Have just bought some H2GO - Rain Repellent | Angelwax and applied it to the MINI's windscreen, rear window and panny roof.

Very pleased so far with this product, but its only been on the car a few days so I thought I would do another test.

This time on the outside glass garden table which will be left out over the winter.



First off, a good clean with Eraser: Intensive Polish & Oil Remover (500ml) - CarPro UK



Then a coat of Angelwax H2GO on the left side of the table as you look at the pic. (Right side left clean) Allowed to cure for 10mins then buffed off with a clean MF



Thought I would give the table a bit of lean, so placed some wooden blocks to let the water run off



Quick water test, which was showing that the side coated with the Angelwax was sheeting great already (sorry picture doesn't show this up to well)

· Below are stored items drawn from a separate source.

/-- The counts of a commit of `n` bytes: under FLASH `4 n` writes, `n` delays and no poll; under EEPROM `n` writes, no
delay, and the first poll of one wait (the counting rule of 41_programming_engine.md section 3). -/
def Obligations.CommitCounts : Prop :=
  ∀ (s : State) (start : Word) (bytes : List Byte) (left : Nat),
    linesIdle s = true → 16 ≤ s.params.addrWidth → bytes ≠ [] →
    ∃ cycles, (commit start bytes left s).cycleTrace = s.cycleTrace ++ cycles
      ∧ (s.strategy = .flash → cycles.countP Cycle.isWrite = 4 * bytes.length
          ∧ cycles.countP Cycle.isDelay = bytes.length ∧ cycles.countP Cycle.isPoll = 0)
      ∧ (s.strategy = .eeprom → cycles.countP Cycle.isWrite = bytes.length
          ∧ cycles.countP Cycle.isDelay = 0 ∧ cycles.countP Cycle.isPoll = 1)

/-! ## Commands that write -/

/-- `f` under FLASH completes: one Flash byte program per address, ascending, with the low byte of the third field; the
page buffer, the link and the registers are as before (46_cmd_write.md; one commit per address is D20). -/
def Obligations.FlashFillProgramsEveryAddress : Prop :=
  ∀ (s : State) (start stop value : Word),
    linesIdle s = true → 16 ≤ s.params.addrWidth → s.strategy = .flash → s.wait = none →
    ∃ t, exec (.fill start stop value) s = .next t
      ∧ busRun (flashCycles s.params.addrWidth start
          (List.replicate (rangeLength start stop) (BitVec.ofNat 8 (value.toNat % 256)))) s t

/-- `f` under EEPROM on a test device whose polls answer at once completes: per address one write and one poll, ascending;
the device holds the fill byte at the addresses of the range and its old bytes elsewhere (46_cmd_write.md, D20; the device
is R66's, D35). -/
def Obligations.EepromFillWritesAndPollsEveryAddress : Prop :=
  ∀ (s : State) (start stop value : Word) (d : TestDevice),
    linesIdle s = true → s.strategy = .eeprom → s.wait = none → s.dev = .test d → d.polls = 0 → d.mem.wf = true →
    let v : Byte := BitVec.ofNat 8 (value.toNat % 256)
    ∃ t, exec (.fill start stop value) s = .next t
      ∧ busRun (fillCycles s.params.addrWidth 0 start v (rangeLength start stop)) s t
      ∧ (∀ i, i < rangeLength start stop →
          storedByte t.dev (busAddr s.params.addrWidth (spanAddr start i)) = some v)
      ∧ (∀ a, (∀ i, i < rangeLength start stop → busAddr s.params.addrWidth (spanAddr start i) ≠ a) →
          storedByte t.dev a = storedByte s.dev a)

/-- `f` under EEPROM on a chip whose first poll answers another byte: the first byte is written, and the command waits with
the rest of the range still to do; a finite `POLL_LIMIT` of one poll is then used up (46_cmd_write.md, 40_bus_driver.md
section 2, D24, log 11, 12). -/
def Obligations.EepromFillWaitsForTheChip : Prop :=
  ∀ (s : State) (start stop value : Word) (x : Byte) (more : List Byte),
    linesIdle s = true → s.strategy = .eeprom → s.dev = .scripted (x :: more) →
    x ≠ BitVec.ofNat 8 (value.toNat % 256) →
    ((∀ n, s.params.pollLimit = some n → 1 < n) →
      ∃ t, exec (.fill start stop value) s = .next t
        ∧ t.wait = some { expect := BitVec.ofNat 8 (value.toNat % 256), polls := 1, next := start + 1,
                          left := rangeLength start stop - 1 }
        ∧ busRun [.wr (busAddr s.params.addrWidth start) (BitVec.ofNat 8 (value.toNat % 256)),
            .poll (busAddr s.params.addrWidth start) x] { s with wait := t.wait } t
        ∧ t.dev = .scripted more)
      ∧ (∀ n, s.params.pollLimit = some n → n ≤ 1 → exec (.fill start stop value) s = .fault .hang)

/-- A fill that waits goes on when the chip answers. On `TDk` the wait ends after the polls the device still answers
wrongly; each remaining address takes one write, `k` polls that miss and one that matches, at that address; and then the ready
line is emitted, once. One step makes one poll, the first poll of the next address standing in the step that ends a wait
(46_cmd_write.md, log 11; the devices are R66's, D35). A finite `POLL_LIMIT` is assumed to leave room for the misses of each
wait. -/
def Obligations.FillGoesOnAfterTheWait : Prop :=
  ∀ (s : State) (w : PollWait) (d : TestDevice),
    linesIdle s = true → s.session = .executing → s.faultMark = false → s.strategy = .eeprom → s.wait = some w →
    s.dev = .test d → d.mem.wf = true → d.mem.read s.addr.toNat = some w.expect →
    (0 < d.pollsLeft → d.lastWritten ^^^ 0x80 ≠ w.expect) →
    (∀ n, s.params.pollLimit = some n →
      (0 < d.pollsLeft → w.polls + d.pollsLeft < n) ∧ (0 < d.polls → d.polls < n)) →
    ∃ t, Host.Core.run core (d.pollsLeft + 1 + w.left * d.polls) s = .next t
      ∧ t.session = .awaitingCommand ∧ t.wait = none ∧ t.linkIn = s.linkIn
      ∧ t.linkOut = s.linkOut ++ s.params.readyString ++ s.params.eolOut
      ∧ t.cycleTrace = s.cycleTrace ++ List.replicate d.pollsLeft (.poll s.addr (d.lastWritten ^^^ 0x80))
          ++ [.poll s.addr w.expect] ++ fillCycles s.params.addrWidth d.polls w.next w.expect w.left

/-- `p` under FLASH with its whole payload on the link completes: exactly `length` bytes are taken, they land in the page
buffer from index 0, and each is programmed at `start + i`; the surplus stays on the link (46_cmd_write.md,
42_page_buffer.md; collecting first is D34; that `startAddr` is written with the operand is log 28). -/
def Obligations.FlashPageWriteCompletes : Prop :=
  ∀ (s : State) (start stop : Word) (payload rest : List Byte),
    linesIdle s = true → 16 ≤ s.params.addrWidth → s.strategy = .flash → s.wait = none →
    s.pageBuffer.unlisted = none → rangeLength start stop ≤ 4096 → payload.length = rangeLength start stop →
    s.linkIn = payload ++ rest →
    ∃ t, exec (.page start stop) s = .next t
      ∧ (∀ i, i < payload.length → t.pageBuffer.read i = payload[i]?)
      ∧ (∀ j, payload.length ≤ j → t.pageBuffer.read j = s.pageBuffer.read j)
      ∧ busRun (flashCycles s.params.addrWidth start payload) { s with
          session := .executing
          startAddr := start
          binCount := payload.length
          binIndex := payload.length
          linkIn := rest
          pageBuffer := t.pageBuffer } t

/-- `p` under EEPROM with its whole payload on the link: the payload is written ascending and polled at the last address;
the command is over when the chip's next answer is the last byte and waits otherwise (46_cmd_write.md,
41_programming_engine.md section 1, D34, log 11; that `startAddr` is written with the operand is log 28). -/
def Obligations.EepromPageWriteCompletesOrWaits : Prop :=
  ∀ (s : State) (start stop : Word) (payload rest : List Byte) (last x : Byte) (more : List Byte),
    linesIdle s = true → s.strategy = .eeprom → s.wait = none →
    s.pageBuffer.unlisted = none → rangeLength start stop ≤ 4096 → payload.length = rangeLength start stop →
    s.linkIn = payload ++ rest → payload.getLast? = some last → s.dev = .scripted (x :: more) →
    (∀ n, s.params.pollLimit = some n → 1 < n ∨ x = last) →
    ∃ t, exec (.page start stop) s = .next t
      ∧ (x = last → t.wait = none)
      ∧ (x ≠ last → ∃ w, t.wait = some w ∧ w.expect = last ∧ w.left = 0)
      ∧ t.dev = .scripted more
      ∧ (∀ i, i < payload.length → t.pageBuffer.read i = payload[i]?)
      ∧ (∀ j, payload.length ≤ j → t.pageBuffer.read j = s.pageBuffer.read j)
      ∧ busRun (loadCycles s.params.addrWidth start payload
          ++ [.poll (busAddr s.params.addrWidth (spanAddr start (payload.length - 1))) x]) { s with
          session := .executing
          startAddr := start
          binCount := payload.length
          binIndex := payload.length
          linkIn := rest
          pageBuffer := t.pageBuffer
          wait := t.wait } t

/-- `p` with less than its payload on the link, of any length that is admitted: all of it is taken, the entries below the
capacity are stored, and the session waits in `AwaitingBinary`; no bus cycle, no output (46_cmd_write.md, 42_page_buffer.md;
a length above 4096 is admitted under `truncate`, D21; that `startAddr` is written with the operand is log 28). -/
def Obligations.PageWriteWaitsForItsPayload : Prop :=
  ∀ (s : State) (start stop : Word),
    s.pageBuffer.unlisted = none → rangeLength start stop ≤ 4096 ∨ s.params.pOverflow = .truncate →
    s.linkIn.length < rangeLength start stop →
    ∃ t, exec (.page start stop) s = .next t
      ∧ (∀ i, i < s.linkIn.length → i < 4096 → t.pageBuffer.read i = s.linkIn[i]?)
      ∧ (∀ j, s.linkIn.length ≤ j ∨ 4096 ≤ j → t.pageBuffer.read j = s.pageBuffer.read j)
      ∧ t = { s with
          session := .awaitingBinary
          startAddr := start
          binCount := rangeLength start stop
          binIndex := s.linkIn.length
          linkIn := []
          pageBuffer := t.pageBuffer }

Interested to see what the durability is like on the Angelwax, so will report back ! a month or so


----------



## Gixxer6 (Apr 5, 2014)

This thread died a painful death


----------



## DuncanB (Oct 5, 2009)

Get yourself some Patio Magic for those flags!:thumb:


----------



## bernimac (Jul 30, 2014)

Aww disappointed I want get some of this


----------



## Kiashuma (May 4, 2011)

I got some at the weekend. Along with vision glass cleaner, will try and get a review up when its dry enough to apply.


----------



## camerashy (Feb 9, 2014)

Anyone know how often this product needs to be re-applied please


----------



## cole_scirocco (Mar 5, 2012)

camerashy said:


> Anyone know how often this product needs to be re-applied please


I'd guess a couple of months? I did two coats on mine and is still working as if I applied it yesterday and it must of been three to four weeks since application.


----------